I first had the idea to commission a contemporary playwright to respond to Buzo's iconic
Norm and Ahmed in 2007 and it's taken me two years of hard yakka to see it come to fruition. I wanted to bring new audiences to my father's work and plant it firmly in the present with a view to the future. I'm also aiming to create a bit of a "through line" for Australian theatrical heritage, now that we've got some history behind us. Cultural amnesia is a common affliction in Australia, I've discovered. Perhaps this is the antidote? We'll see.

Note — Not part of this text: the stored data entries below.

-- ==== Sys2Proof/Machine/Flags.lean ====
section
/-! DEFINITION. The register images: STATUS, ERR codes, CFG and PHASE as the register port sees them (spec 10_state R22 to
R32, 60_exceptions R250). The block has no other flags (R32). -/

namespace Sys2Proof.Machine

/-- The value of `ERR` and of a result's `code` for an error (R250). -/
def errCode : ErrCode → Byte
  | .encEmptyRequest => 0x10
  | .encPayloadTooLong => 0x11
  | .encApduField => 0x12
  | .encApduDecode => 0x13
  | .encBadOperand => 0x14
  | .encBadOpcode => 0x15
  | .frmChecksum => 0x20
  | .frmUnknownKind => 0x21
  | .frmRNonempty => 0x22
  | .frmTruncated => 0x23
  | .frmRErrorUnmapped => 0x24
  | .frmLenReserved => 0x25
  | .protoUnderflow => 0x30
  | .protoExpectedIblock => 0x31
  | .protoREdcError => 0x32
  | .protoROtherError => 0x33
  | .protoNoResponse => 0x34
  | .protoRespOverflow => 0x35
  | .connPpsMismatch => 0x40
  | .connAlreadyConnected => 0x41
  | .connNotConnected => 0x42
  | .capCrcUnsupported => 0x50
  | .transport => 0x60

/-- The code of success, `NONE` (R250). -/
def okCode : Byte := 0x00

/-- A truth value as a byte, 1 or 0. -/
def flagByte (b : Bool) : Byte := if b then 1 else 0

/-- `STATUS`: CONN in bit 0, BUSY in bit 1, SEQ in bit 2, bits 7:3 zero (R23, R230). -/
def statusByte (s : State) : Byte :=
  flagByte s.conn ||| (flagByte s.busy <<< 1) ||| (s.seq.zeroExtend 8 <<< 2)

/-- `CFG`: EDC_TYPE in bit 0, bits 7:1 zero (R28). -/
def cfgByte (t : EdcType) : Byte :=
  match t with
  | .lrc => 0
  | .crc => 1

/-- The EDC selection a value written to `CFG` makes: bit 0, the others ignored (R28, R231). -/
def edcTypeOfCfg (v : Byte) : EdcType := if v.extractLsb' 0 1 = 0 then .lrc else .crc

/-- The value of `PHASE` (R29). -/
def phaseByte : Phase → Byte
  | .idle => 0
  | .cPower => 1
  | .cPps => 2
  | .tSend => 3
  | .tRecv => 4

/-- What a register port read of an index returns (R22, R30, R230). -/
def regValue (idx : Byte) (s : State) : Byte :=
  if idx = 0x00 then statusByte s
  else if idx = 0x01 then s.err
  else if idx = 0x02 then cfgByte s.edcType
  else if idx = 0x03 then phaseByte s.phase
  else 0x00

end Sys2Proof.Machine
end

Norm and Ahmed is an encounter between a white Aussie "bloke" and an articulate Pakistani uni student, inspired by an incident Alex witnessed in the uni bar at UNSW in 1968. It's about racism and generational tension, with the premise "never underestimate the power of difference." I decided to commission Alana Valentine to write the companion play as she told me a captivating story about the opposition a young Afghani Australian Muslim woman faced when she told her own family she wanted to wear the headscarf. We don't often hear of diversity within an ethnic community.

Since 2007,
Norm and Ahmed has become a NSW HSC Drama text, and together with reports of racial bashings perpetrated against international students at Australian universities plus the ongoing dialogue about the wearing of the headscarf...that's one prophetic idea!